▶ **TASK DESCRIPTION**:
An unaltered copy of every line below is the expected output.

───── RECORDS SHOWN ─────

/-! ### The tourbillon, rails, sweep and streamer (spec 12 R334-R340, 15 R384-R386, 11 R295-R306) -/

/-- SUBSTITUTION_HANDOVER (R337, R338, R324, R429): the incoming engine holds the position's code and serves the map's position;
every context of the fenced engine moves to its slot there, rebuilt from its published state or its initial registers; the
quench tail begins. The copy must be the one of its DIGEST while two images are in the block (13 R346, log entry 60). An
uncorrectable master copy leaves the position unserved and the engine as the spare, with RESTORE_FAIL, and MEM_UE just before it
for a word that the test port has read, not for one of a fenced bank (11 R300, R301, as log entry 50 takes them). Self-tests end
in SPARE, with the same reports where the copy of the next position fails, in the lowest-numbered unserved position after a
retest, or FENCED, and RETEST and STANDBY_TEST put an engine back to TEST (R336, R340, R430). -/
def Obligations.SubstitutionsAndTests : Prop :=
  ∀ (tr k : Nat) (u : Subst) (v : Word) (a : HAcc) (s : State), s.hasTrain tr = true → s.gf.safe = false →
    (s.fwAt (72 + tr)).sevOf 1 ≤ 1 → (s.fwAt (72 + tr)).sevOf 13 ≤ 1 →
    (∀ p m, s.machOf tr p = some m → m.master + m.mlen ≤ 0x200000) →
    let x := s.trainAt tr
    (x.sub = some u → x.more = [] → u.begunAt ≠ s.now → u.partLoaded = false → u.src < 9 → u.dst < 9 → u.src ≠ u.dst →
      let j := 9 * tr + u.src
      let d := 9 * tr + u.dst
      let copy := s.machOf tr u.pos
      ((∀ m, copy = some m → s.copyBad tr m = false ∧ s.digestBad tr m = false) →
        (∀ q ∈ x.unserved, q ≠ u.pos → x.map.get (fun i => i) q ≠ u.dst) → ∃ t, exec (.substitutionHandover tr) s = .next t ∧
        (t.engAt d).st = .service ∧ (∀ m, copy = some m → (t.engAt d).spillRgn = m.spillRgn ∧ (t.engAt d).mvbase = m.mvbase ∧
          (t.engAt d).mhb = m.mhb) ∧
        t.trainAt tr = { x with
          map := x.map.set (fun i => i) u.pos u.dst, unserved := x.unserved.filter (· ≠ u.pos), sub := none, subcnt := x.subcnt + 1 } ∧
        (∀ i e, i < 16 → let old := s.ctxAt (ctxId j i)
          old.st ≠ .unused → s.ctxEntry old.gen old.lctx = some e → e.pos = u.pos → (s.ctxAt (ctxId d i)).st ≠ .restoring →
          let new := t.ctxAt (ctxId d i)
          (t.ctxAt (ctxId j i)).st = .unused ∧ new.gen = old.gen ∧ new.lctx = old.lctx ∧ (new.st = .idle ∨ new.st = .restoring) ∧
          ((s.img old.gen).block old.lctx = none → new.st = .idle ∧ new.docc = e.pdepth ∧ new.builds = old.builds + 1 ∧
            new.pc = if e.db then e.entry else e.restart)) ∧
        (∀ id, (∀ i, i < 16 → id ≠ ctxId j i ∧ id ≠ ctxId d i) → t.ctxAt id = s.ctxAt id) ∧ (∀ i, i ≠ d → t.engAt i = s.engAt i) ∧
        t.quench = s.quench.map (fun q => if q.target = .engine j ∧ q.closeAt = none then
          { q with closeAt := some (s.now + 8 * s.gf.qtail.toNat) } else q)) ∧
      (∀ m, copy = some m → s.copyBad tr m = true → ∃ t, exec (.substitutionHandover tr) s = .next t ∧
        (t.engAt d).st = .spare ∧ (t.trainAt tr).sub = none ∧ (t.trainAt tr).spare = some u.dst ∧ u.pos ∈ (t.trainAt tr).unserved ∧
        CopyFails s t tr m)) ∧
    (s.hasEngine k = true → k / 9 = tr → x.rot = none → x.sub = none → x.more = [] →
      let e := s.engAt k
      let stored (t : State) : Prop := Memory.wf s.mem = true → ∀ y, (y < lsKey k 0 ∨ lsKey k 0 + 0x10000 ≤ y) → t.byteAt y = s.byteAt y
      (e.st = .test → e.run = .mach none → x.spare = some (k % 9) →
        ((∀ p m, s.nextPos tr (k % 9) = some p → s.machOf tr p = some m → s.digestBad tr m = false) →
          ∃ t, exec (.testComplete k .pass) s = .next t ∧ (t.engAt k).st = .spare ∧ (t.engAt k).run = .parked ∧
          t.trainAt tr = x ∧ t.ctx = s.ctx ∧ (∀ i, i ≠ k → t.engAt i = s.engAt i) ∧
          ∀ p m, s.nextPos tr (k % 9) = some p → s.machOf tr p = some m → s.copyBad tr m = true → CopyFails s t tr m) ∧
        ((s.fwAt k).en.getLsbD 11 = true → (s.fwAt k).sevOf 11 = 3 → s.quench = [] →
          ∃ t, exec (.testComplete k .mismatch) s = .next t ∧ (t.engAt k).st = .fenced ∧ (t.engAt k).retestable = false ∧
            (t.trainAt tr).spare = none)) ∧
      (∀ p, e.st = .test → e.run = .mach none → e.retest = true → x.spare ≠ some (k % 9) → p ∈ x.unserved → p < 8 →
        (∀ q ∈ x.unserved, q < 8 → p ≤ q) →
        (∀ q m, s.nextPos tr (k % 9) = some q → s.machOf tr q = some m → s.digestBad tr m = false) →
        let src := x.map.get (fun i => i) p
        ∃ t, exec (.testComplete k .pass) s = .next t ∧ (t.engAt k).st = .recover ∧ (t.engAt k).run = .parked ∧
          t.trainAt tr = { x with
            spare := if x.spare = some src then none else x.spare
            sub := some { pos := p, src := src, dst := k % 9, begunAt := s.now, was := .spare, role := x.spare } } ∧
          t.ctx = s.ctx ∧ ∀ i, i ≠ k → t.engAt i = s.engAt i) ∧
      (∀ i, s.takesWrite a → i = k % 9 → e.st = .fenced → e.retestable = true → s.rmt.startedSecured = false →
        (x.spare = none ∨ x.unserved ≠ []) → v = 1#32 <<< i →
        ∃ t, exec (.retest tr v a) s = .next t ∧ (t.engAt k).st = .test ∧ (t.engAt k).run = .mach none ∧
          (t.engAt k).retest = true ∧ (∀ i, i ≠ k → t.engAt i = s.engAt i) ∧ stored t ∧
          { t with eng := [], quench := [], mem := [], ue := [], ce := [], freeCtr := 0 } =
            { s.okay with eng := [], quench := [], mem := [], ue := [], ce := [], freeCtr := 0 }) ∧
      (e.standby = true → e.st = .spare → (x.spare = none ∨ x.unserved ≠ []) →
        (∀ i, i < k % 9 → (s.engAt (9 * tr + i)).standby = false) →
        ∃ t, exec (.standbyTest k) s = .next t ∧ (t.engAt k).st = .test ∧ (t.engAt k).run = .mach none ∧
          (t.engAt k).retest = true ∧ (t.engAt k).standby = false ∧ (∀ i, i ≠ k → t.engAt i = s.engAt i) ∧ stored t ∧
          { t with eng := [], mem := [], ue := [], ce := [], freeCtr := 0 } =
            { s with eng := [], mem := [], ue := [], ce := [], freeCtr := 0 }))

─────

▶ **SOLUTION BELOW**:
/-! ### The tourbillon, rails, sweep and streamer (spec 12 R334-R340, 15 R384-R386, 11 R295-R306) -/

/-- SUBSTITUTION_HANDOVER (R337, R338, R324, R429): the incoming engine holds the position's code and serves the map's position;
every context of the fenced engine moves to its slot there, rebuilt from its published state or its initial registers; the
quench tail begins. The copy must be the one of its DIGEST while two images are in the block (13 R346, log entry 60). An
uncorrectable master copy leaves the position unserved and the engine as the spare, with RESTORE_FAIL, and MEM_UE just before it
for a word that the test port has read, not for one of a fenced bank (11 R300, R301, as log entry 50 takes them). Self-tests end
in SPARE, with the same reports where the copy of the next position fails, in the lowest-numbered unserved position after a
retest, or FENCED, and RETEST and STANDBY_TEST put an engine back to TEST (R336, R340, R430). -/
def Obligations.SubstitutionsAndTests : Prop :=
  ∀ (tr k : Nat) (u : Subst) (v : Word) (a : HAcc) (s : State), s.hasTrain tr = true → s.gf.safe = false →
    (s.fwAt (72 + tr)).sevOf 1 ≤ 1 → (s.fwAt (72 + tr)).sevOf 13 ≤ 1 →
    (∀ p m, s.machOf tr p = some m → m.master + m.mlen ≤ 0x200000) →
    let x := s.trainAt tr
    (x.sub = some u → x.more = [] → u.begunAt ≠ s.now → u.partLoaded = false → u.src < 9 → u.dst < 9 → u.src ≠ u.dst →
      let j := 9 * tr + u.src
      let d := 9 * tr + u.dst
      let copy := s.machOf tr u.pos
      ((∀ m, copy = some m → s.copyBad tr m = false ∧ s.digestBad tr m = false) →
        (∀ q ∈ x.unserved, q ≠ u.pos → x.map.get (fun i => i) q ≠ u.dst) → ∃ t, exec (.substitutionHandover tr) s = .next t ∧
        (t.engAt d).st = .service ∧ (∀ m, copy = some m → (t.engAt d).spillRgn = m.spillRgn ∧ (t.engAt d).mvbase = m.mvbase ∧
          (t.engAt d).mhb = m.mhb) ∧
        t.trainAt tr = { x with
          map := x.map.set (fun i => i) u.pos u.dst, unserved := x.unserved.filter (· ≠ u.pos), sub := none, subcnt := x.subcnt + 1 } ∧
        (∀ i e, i < 16 → let old := s.ctxAt (ctxId j i)
          old.st ≠ .unused → s.ctxEntry old.gen old.lctx = some e → e.pos = u.pos → (s.ctxAt (ctxId d i)).st ≠ .restoring →
          let new := t.ctxAt (ctxId d i)
          (t.ctxAt (ctxId j i)).st = .unused ∧ new.gen = old.gen ∧ new.lctx = old.lctx ∧ (new.st = .idle ∨ new.st = .restoring) ∧
          ((s.img old.gen).block old.lctx = none → new.st = .idle ∧ new.docc = e.pdepth ∧ new.builds = old.builds + 1 ∧
            new.pc = if e.db then e.entry else e.restart)) ∧
        (∀ id, (∀ i, i < 16 → id ≠ ctxId j i ∧ id ≠ ctxId d i) → t.ctxAt id = s.ctxAt id) ∧ (∀ i, i ≠ d → t.engAt i = s.engAt i) ∧
        t.quench = s.quench.map (fun q => if q.target = .engine j ∧ q.closeAt = none then
          { q with closeAt := some (s.now + 8 * s.gf.qtail.toNat) } else q)) ∧
      (∀ m, copy = some m → s.copyBad tr m = true → ∃ t, exec (.substitutionHandover tr) s = .next t ∧
        (t.engAt d).st = .spare ∧ (t.trainAt tr).sub = none ∧ (t.trainAt tr).spare = some u.dst ∧ u.pos ∈ (t.trainAt tr).unserved ∧
        CopyFails s t tr m)) ∧
    (s.hasEngine k = true → k / 9 = tr → x.rot = none → x.sub = none → x.more = [] →
      let e := s.engAt k
      let stored (t : State) : Prop := Memory.wf s.mem = true → ∀ y, (y < lsKey k 0 ∨ lsKey k 0 + 0x10000 ≤ y) → t.byteAt y = s.byteAt y
      (e.st = .test → e.run = .mach none → x.spare = some (k % 9) →
        ((∀ p m, s.nextPos tr (k % 9) = some p → s.machOf tr p = some m → s.digestBad tr m = false) →
          ∃ t, exec (.testComplete k .pass) s = .next t ∧ (t.engAt k).st = .spare ∧ (t.engAt k).run = .parked ∧
          t.trainAt tr = x ∧ t.ctx = s.ctx ∧ (∀ i, i ≠ k → t.engAt i = s.engAt i) ∧
          ∀ p m, s.nextPos tr (k % 9) = some p → s.machOf tr p = some m → s.copyBad tr m = true → CopyFails s t tr m) ∧
        ((s.fwAt k).en.getLsbD 11 = true → (s.fwAt k).sevOf 11 = 3 → s.quench = [] →
          ∃ t, exec (.testComplete k .mismatch) s = .next t ∧ (t.engAt k).st = .fenced ∧ (t.engAt k).retestable = false ∧
            (t.trainAt tr).spare = none)) ∧
      (∀ p, e.st = .test → e.run = .mach none → e.retest = true → x.spare ≠ some (k % 9) → p ∈ x.unserved → p < 8 →
        (∀ q ∈ x.unserved, q < 8 → p ≤ q) →
        (∀ q m, s.nextPos tr (k % 9) = some q → s.machOf tr q = some m → s.digestBad tr m = false) →
        let src := x.map.get (fun i => i) p
        ∃ t, exec (.testComplete k .pass) s = .next t ∧ (t.engAt k).st = .recover ∧ (t.engAt k).run = .parked ∧
          t.trainAt tr = { x with
            spare := if x.spare = some src then none else x.spare
            sub := some { pos := p, src := src, dst := k % 9, begunAt := s.now, was := .spare, role := x.spare } } ∧
          t.ctx = s.ctx ∧ ∀ i, i ≠ k → t.engAt i = s.engAt i) ∧
      (∀ i, s.takesWrite a → i = k % 9 → e.st = .fenced → e.retestable = true → s.rmt.startedSecured = false →
        (x.spare = none ∨ x.unserved ≠ []) → v = 1#32 <<< i →
        ∃ t, exec (.retest tr v a) s = .next t ∧ (t.engAt k).st = .test ∧ (t.engAt k).run = .mach none ∧
          (t.engAt k).retest = true ∧ (∀ i, i ≠ k → t.engAt i = s.engAt i) ∧ stored t ∧
          { t with eng := [], quench := [], mem := [], ue := [], ce := [], freeCtr := 0 } =
            { s.okay with eng := [], quench := [], mem := [], ue := [], ce := [], freeCtr := 0 }) ∧
      (e.standby = true → e.st = .spare → (x.spare = none ∨ x.unserved ≠ []) →
        (∀ i, i < k % 9 → (s.engAt (9 * tr + i)).standby = false) →
        ∃ t, exec (.standbyTest k) s = .next t ∧ (t.engAt k).st = .test ∧ (t.engAt k).run = .mach none ∧
          (t.engAt k).retest = true ∧ (t.engAt k).standby = false ∧ (∀ i, i ≠ k → t.engAt i = s.engAt i) ∧ stored t ∧
          { t with eng := [], mem := [], ue := [], ce := [], freeCtr := 0 } =
            { s with eng := [], mem := [], ue := [], ce := [], freeCtr := 0 }))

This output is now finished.